-- ==== Sys2Proof/Config.lean ====
section
/-! DEFINITION. What is fixed for the card (times and sizes the rules state as fixed), and the two free values. -/

namespace Sys2Proof.Config

/-- LinkTimeout, 250 ms of device time (R165). -/
def linkTimeout : Nat := 250000

/-- TestHold, 100 ms (R116). -/
def testHold : Nat := 100000

/-- How long a pedal channel stays in RELEASE (R143). -/
def pedalRelease : Nat := 20000

/-- How long a STORE SAVE is in flight, 40 ms (R182). -/
def saveTime : Nat := 40000

/-- How long a STORE LOCKDOWN is in flight, 10 ms (R184). -/
def lockdownTime : Nat := 10000

/-- The most replies the return queue holds, reservation included (R166). -/
def replyLimit : Nat := 14

/-- The most events the Event Queue holds (R27). -/
def eventLimit : Nat := 1024

/-- The most edge pairs the edge history holds (R11). -/
def edgeLimit : Nat := 8

/-- The most segments the tempo schedule holds (R48). -/
def segmentLimit : Nat := 8

/-- How far ahead of its reference line the window top lies (R5). -/
def windowSpan : Nat := 2048

/-- The highest line number (00_scope.md, Two clocks). -/
def lastLine : Nat := 16777215

/-- A kick is late when it starts more than this after its fire time (R92). -/
def lateLimit : Nat := 2000

/-- The shortest kick ever driven (R90, R125). -/
def kickFloor : Nat := 500

/-- Where a counter stays (R174). -/
def counterTop : Nat := 65535

/-- Bit times of a lane in one microsecond: 12 Mbit/s (R161). -/
def bitsPerMicrosecond : Nat := 12

/-- Bit times of one byte on a lane (R161). -/
def bitsPerByte : Nat := 10

/-- FREE VALUE. Which of several events due at one device time the idle step takes first; the spec
leaves the order open (R166 and the rules entry 3 names). -/
opaque tieBreak : Nat → Nat

/-- FREE VALUE. Whether a store write that completes by itself reads back good (R182, R184); entry 8. -/
opaque readBack : Nat → Bool

end Sys2Proof.Config
end

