-- ==== Sys2Proof/Machine/Clock.lean ====
section
/-! DEFINITION. Roll times, due times and the tempo schedule (R41, R45, R46, R50, R51). -/

namespace Sys2Proof.Machine

/-- Roll time `now` has reached roll time `t`: it is at or past it on the signed reading of their difference (R41). -/
def reached (now t : RollTime) : Bool := decide (0 ≤ (now - t).toInt)

/-- Roll time `a` is earlier than `b` (R41). -/
def earlier (a b : RollTime) : Bool := decide ((a - b).toInt < 0)

/-- A duration added to a roll time, kept modulo 2^32. -/
def rollAdd (t : RollTime) (d : Nat) : RollTime := t + BitVec.ofNat 32 d

/-- A duration taken from a roll time, kept modulo 2^32. -/
def rollSub (t : RollTime) (d : Nat) : RollTime := t - BitVec.ofNat 32 d

/-- The time from a segment's origin to a line, rounded half up (R46). -/
def lineOffset (lpi tempo lines : Nat) : Nat :=
  (lines * 100000000 + tempo * lpi) / (2 * tempo * lpi)

/-- The line period of a tempo (R46). -/
def linePeriod (lpi tempo : Nat) : Nat := (100000000 + tempo * lpi) / (2 * tempo * lpi)

/-- The due time of line n under a segment that governs it (R46). -/
def Segment.due (g : Segment) (lpi n : Nat) : RollTime :=
  rollAdd g.time (lineOffset lpi g.tempo (n - g.origin))

/-- The segment that governs line n: the last whose origin is n or before, else the head (R45). -/
def governing (schedule : List Segment) (n : Nat) : Segment :=
  schedule.foldl (fun g h => if h.origin ≤ n then h else g) (schedule.headD ⟨0, 0, 0⟩)

/-- The due time of line n under the schedule as it stands (R46). -/
def State.due (s : State) (n : Nat) : RollTime :=
  (governing s.roll.schedule n).due s.tables.settings.lpi n

/-- The line period of line n (R46). -/
def State.period (s : State) (n : Nat) : Nat :=
  linePeriod s.tables.settings.lpi (governing s.roll.schedule n).tempo

/-- The next line to be planned, plan line + 1 (R50). -/
def State.nextLine (s : State) : Nat := (s.roll.planLine + 1).toNat

/-- Roll time has reached the plan moment of line n, due(n) - PlanLead (R50). -/
def State.planReached (s : State) (n : Nat) : Bool :=
  reached s.roll.rollTime (rollSub (s.due n) s.tables.settings.planLead)

/-- Line n is at or below the settled line (R31, R50). -/
def State.lineSettled (s : State) (n : Nat) : Bool := decide ((n : Int) ≤ s.holes.settled)

/-- The timeline is starving (R51). -/
def State.starving (s : State) : Bool :=
  s.roll.rollState == .playing && s.planReached s.nextLine && !s.lineSettled s.nextLine

/-- The roll state is LEADER, PLAYING or ENDING. -/
def State.rollActive (s : State) : Bool := s.roll.rollState != .noRoll

/-- The roll state is PLAYING or ENDING, where the roll clock can run (R41). -/
def State.clocked (s : State) : Bool := s.roll.rollState == .playing || s.roll.rollState == .ending

/-- The roll clock runs (R41). -/
def State.clockRuns (s : State) : Bool := s.clocked && !(s.roll.operator || s.roll.starved)

/-- The roll clock is stopped by a hold reason (R55). -/
def State.clockStopped (s : State) : Bool := s.clocked && (s.roll.operator || s.roll.starved)

/-- A tempo clamped to 10 to 300 (R42, R48). -/
def clampTempo (t : Nat) : Nat := if t < 10 then 10 else if 300 < t then 300 else t

end Sys2Proof.Machine
end

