/-- The due time of a line is the origin time of the segment that governs it, the one with the last origin at or before
it, and the exact time from that origin rounded half up, modulo 2^32. Within one segment the due times advance: each
step is the exact line spacing rounded down or that plus one, so at least 416 microseconds, and the line period is the
step from the origin (section 3.3). The rule's own "the line period or one more" fails where the spacing rounds up,
as its worked example shows: entry 29. -/
def Obligations.DueTimesAdvance : Prop :=
  (∀ (s : State) (g : Segment) (n : Nat),
    s.roll.schedule.Pairwise (fun a b => a.origin < b.origin) → g ∈ s.roll.schedule → g.origin ≤ n →
    (∀ h ∈ s.roll.schedule, g.origin < h.origin → n < h.origin) →
    let lpi := s.tables.settings.lpi
    let rounded (lines : Nat) : Nat := (lines * 100000000 + g.tempo * lpi) / (2 * g.tempo * lpi)
    s.due n = g.time + BitVec.ofNat 32 (rounded (n - g.origin)) ∧ s.period n = rounded 1)
  ∧ (∀ lpi tempo n : Nat, 50 ≤ lpi → lpi ≤ 400 → 10 ≤ tempo → tempo ≤ 300 →
    let step := lineOffset lpi tempo (n + 1) - lineOffset lpi tempo n
    50000000 / (tempo * lpi) ≤ step ∧ step ≤ 50000000 / (tempo * lpi) + 1 ∧ 416 ≤ step
      ∧ lineOffset lpi tempo n < lineOffset lpi tempo (n + 1)
      ∧ linePeriod lpi tempo = lineOffset lpi tempo 1 - lineOffset lpi tempo 0
      ∧ 417 ≤ linePeriod lpi tempo ∧ linePeriod lpi tempo ≤ 100000)

/-- ROLL_END in ENDING with every channel IDLE and the end line due: NO ROLL with no hold reason, no
active set, the Capture Set empty, and a STATE report of both changes; roll time, plan line, tempo, code
and the planned pedal states stand (section 3.6). -/
def Obligations.RollEndReachesNoRoll : Prop :=
  ∀ (s : State) (n : Nat), s.power = .running → s.roll.rollState = .ending → s.roll.endLine = some n →
    reached s.roll.rollTime (s.due n) = true →
    (∀ k, (s.key k).state = .idle) → (∀ p, (s.pedal p).state = .idle) →
    ∃ t, exec .rollEnd s = .next t
      ∧ t.roll = { s.roll with
          rollState := .noRoll, operator := false, starved := false, schedule := [], endLine := none
          starveStart := none, abandonStart := none }
      ∧ t.holes = { s.holes with activeSet := none, debounce := [], queue := [] }
      ∧ t.pedalUnit = { s.pedalUnit with capture := [], window := none }
      ∧ (∀ k, t.key k = { s.key k with holdWatch := (t.key k).holdWatch })
      ∧ t.link = { s.link with
          reportSeq := s.link.reportSeq + 1
          queue := s.link.queue.filter (fun e => !e.isState) ++ [.state (s.link.reportSeq + 1) t.stateBytes] }
      ∧ t = { s with link := t.link, holes := t.holes, roll := t.roll, pedalUnit := t.pedalUnit, keys := t.keys }

/-! Scan lines and hole events -/

/-- A valid SCAN frame that is dropped is counted once and changes nothing else: in NO ROLL as stale; in an active roll
for its width, then as stale at or below the newest line, then as overrun above the window top. One inside the window is
taken: the newest line becomes its line, every line of the gap is counted missing, the settled line moves by the whole
step, and no note, pedal, table or store record changes but for hold-limit watches removed when a starve hold ends, nor
LINK LOST, the receiver, the forward lane or the frame being sent. In PLAYING and ENDING the timeline stands but for an
episode that ends, since the next line's plan moment is later than roll time, and for the abandon start that any valid
frame may end; the return queue moves only by the STATE report of a lifted STARVED; and only the counters of missing
lines, event overflows and registration move (sections 1.1 to 1.4, 2.3, 3.5, 3.6, 10.3). That an episode ends by the
plan moment alone is entry 14's. -/
def Obligations.ScanFramesDroppedOrTaken : Prop :=
  (
    ∀ (s : State) (line : Tag) (payload : List Byte), s.power = .running →
      let top : Int := (if s.roll.rollState = .leader then s.front.newest else s.roll.planLine) + 2048
      let drops (c : Counter) : Prop :=
        ∃ t, exec (.scanFrame line payload) s = .next t ∧ Counted s t c 1
          ∧ t = { s.validFrame with counters := t.counters }
      (s.roll.rollState = .noRoll → drops .staleLine)
      ∧ (s.roll.rollState ≠ .noRoll → payload.length ≠ 256 → drops .widthMismatch)
      ∧ (s.roll.rollState ≠ .noRoll → payload.length = 256 → (line.toNat : Int) ≤ s.front.newest → drops .staleLine)
      ∧ (s.roll.rollState ≠ .noRoll → payload.length = 256 → s.front.newest < (line.toNat : Int) →
          top < (line.toNat : Int) → drops .overrun))
  ∧ (
    ∀ (s : State) (line : Tag) (payload : List Byte), s.power = .running →
      s.roll.rollState ≠ .noRoll → (s.roll.rollState ≠ .leader → s.holes.activeSet.isSome = true) →
      -1 ≤ s.front.newest → payload.length = 256 → s.front.newest < (line.toNat : Int) →
      (line.toNat : Int) ≤ (if s.roll.rollState = .leader then s.front.newest else s.roll.planLine) + 2048 →
      s.counter .missingLine ≤ 65535 →
      ∃ t, exec (.scanFrame line payload) s = .next t
        ∧ t.front.newest = (line.toNat : Int) ∧ t.holes.settled = (line.toNat : Int) - 8
        ∧ (t.counter .missingLine : Int)
            = min 65535 ((s.counter .missingLine : Int) + ((line.toNat : Int) - s.front.newest - 1))
        ∧ t.counter .staleLine = s.counter .staleLine ∧ t.counter .overrun = s.counter .overrun
        ∧ (∀ k, t.key k = { s.key k with holdWatch := (t.key k).holdWatch })
        ∧ t.link = { s.link with aliveStart := some s.deviceTime, reportSeq := t.link.reportSeq, queue := t.link.queue }
        ∧ (s.roll.rollState ≠ .leader →
            EpisodeLeft s.validFrame t (s.roll.starveStart.isSome = true ∧ s.planReached s.nextLine = false)
            ∧ ∀ d : Counter, d ≠ .missingLine → d ≠ .eventOverflow → d ≠ .edgeLost → d ≠ .shiftLimited →
                d ≠ .widthLimited → t.counter d = s.counter d)
        ∧ t = { s with link := t.link, counters := t.counters, front := t.front, holes := t.holes, roll := t.roll
                       keys := t.keys })

/-- The next line of a roll in PLAYING, taken from its own pixels: the edge history, the registered samples of the
active set, the events they make, the held samples and the counters of registration; a line whose events do not fit is
counted and read again as a copy of the line before. A frame that leaves a gap is taken as it would be after the first
line of the gap, filled and counted missing, with the held samples where they are the active set's own and all closed
where they are not. In ENDING lines are taken and filled without touching the debounce records or the Event Queue. Once
the arrival is processed the queue holds the events whose line is not yet planned (sections 1.2 to 1.4, 2.2, 2.3). That
an event inserted for a line planned already, which section 2.6 rules out and a line refused twice can bring about, is
then no longer in it, is entry 37's. -/
def Obligations.PlayingLineMakesItsEvents : Prop :=
  ∀ (s : State) (line : Tag) (payload : List Byte) (m : MapNo), s.power = .running →
    s.holes.activeSet = some m → payload.length = 256 → (line.toNat : Int) ≤ s.roll.planLine + 2048 →
    -1 ≤ s.front.newest →
    let g := s.tables.settings
    let plan := s.tables.columnPlan (.map m)
    let cols := s.tables.maps[m.val].columns.toList
    let pass (xs : List Bool) (n : Nat) : Option HoleRecognizer :=
      let r := debounceLine 1 cols s.holes.debounce xs n
      (offerEvents s.holes.queue r.2).map fun q => { s.holes with debounce := r.1, queue := q }
    let toPlan (q : List HoleEvent) : List HoleEvent := q.filter (fun e => decide (s.roll.planLine < (e.line : Int)))
    let edges := match findEdges g.edgeThreshold (pixelsOf payload) with
      | some pair => appendEdge s.front.edges pair
      | none => s.front.edges
    let tr := registration plan.nl plan.nr g.maxShift g.widthTol edges
    let samples := plan.sample tr g.holeThreshold (pixelsOf payload)
    let copy := if s.front.heldSet = some (.map m) then s.front.heldSamples else List.replicate 128 false
    let registers (d : Counter) : Bool := (d == .edgeLost && (findEdges g.edgeThreshold (pixelsOf payload)).isNone)
      || (d == .shiftLimited && tr.shiftLimited) || (d == .widthLimited && tr.widthLimited)
    (s.roll.rollState = .playing → (line.toNat : Int) = s.front.newest + 1 →
      ∃ t, exec (.scanFrame line payload) s = .next t
        ∧ t.front.newest = (line.toNat : Int) ∧ t.front.edges = edges
        ∧ (∀ h, pass samples line.toNat = some h →
            t.holes.debounce = h.debounce ∧ t.holes.queue = toPlan h.queue
              ∧ t.front.heldSamples = samples ∧ t.front.heldSet = some (.map m)
              ∧ t.counter .eventOverflow = s.counter .eventOverflow)
        ∧ (pass samples line.toNat = none →
            t.front.heldSamples = s.front.heldSamples ∧ t.front.heldSet = s.front.heldSet
              ∧ t.counter .eventOverflow = min 65535 (s.counter .eventOverflow + 1)
              ∧ (∀ h, pass copy line.toNat = some h →
                  t.holes.debounce = h.debounce ∧ t.holes.queue = toPlan h.queue)
              ∧ (pass copy line.toNat = none →
                  t.holes.debounce = s.holes.debounce ∧ t.holes.queue = toPlan s.holes.queue))
        ∧ (∀ d : Counter, d ≠ .eventOverflow → t.counter d = (if registers d then min 65535 (s.counter d + 1) else s.counter d))
        ∧ t.holes = { s.holes with
            settled := (line.toNat : Int) - 8, debounce := t.holes.debounce, queue := t.holes.queue }
        ∧ t.roll.rollState = .playing)
    ∧ (s.roll.rollState = .playing → s.front.newest + 1 < (line.toNat : Int) →
      let n := (s.front.newest + 1).toNat
      let filled (u : State) : Prop :=
        u = { s with holes := u.holes, front := u.front, counters := u.counters }
          ∧ (∀ h, pass copy n = some h →
              u.holes = h ∧ u.front = { s.front with newest := n, heldSamples := copy, heldSet := some (.map m) }
                ∧ Counted s u .missingLine 1)
          ∧ (pass copy n = none →
              u.holes = s.holes ∧ u.front = { s.front with newest := n }
                ∧ (∀ d : Counter, u.counter d = if d = .missingLine ∨ d = .eventOverflow
                    then min 65535 (s.counter d + 1) else s.counter d))
      ∃ u, filled u ∧ exec (.scanFrame line payload) s = exec (.scanFrame line payload) u)
    ∧ (s.roll.rollState = .ending → s.front.newest < (line.toNat : Int) →
      ∃ t, exec (.scanFrame line payload) s = .next t
        ∧ t.holes = { s.holes with settled := (line.toNat : Int) - 8 }
        ∧ t.front = ⟨(line.toNat : Int), samples, some (.map m), edges⟩
        ∧ (∀ d : Counter, d ≠ .missingLine → t.counter d = (if registers d then min 65535 (s.counter d + 1) else s.counter d))
        ∧ t.roll.rollState = .ending)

◆ **How to complete this task**: Reproduce the lines of the records exactly, from the first one through the line that contains "def testHold : Nat := 100000".

◆ **Task answer**:
-- ==== Sys2Proof/Config.lean ====
section
/-! DEFINITION. What is fixed for the card (times and sizes the rules state as fixed), and the two free values. -/

namespace Sys2Proof.Config

/-- LinkTimeout, 250 ms of device time (R165). -/
def linkTimeout : Nat := 250000

/-- TestHold, 100 ms (R116). -/
def testHold : Nat := 100000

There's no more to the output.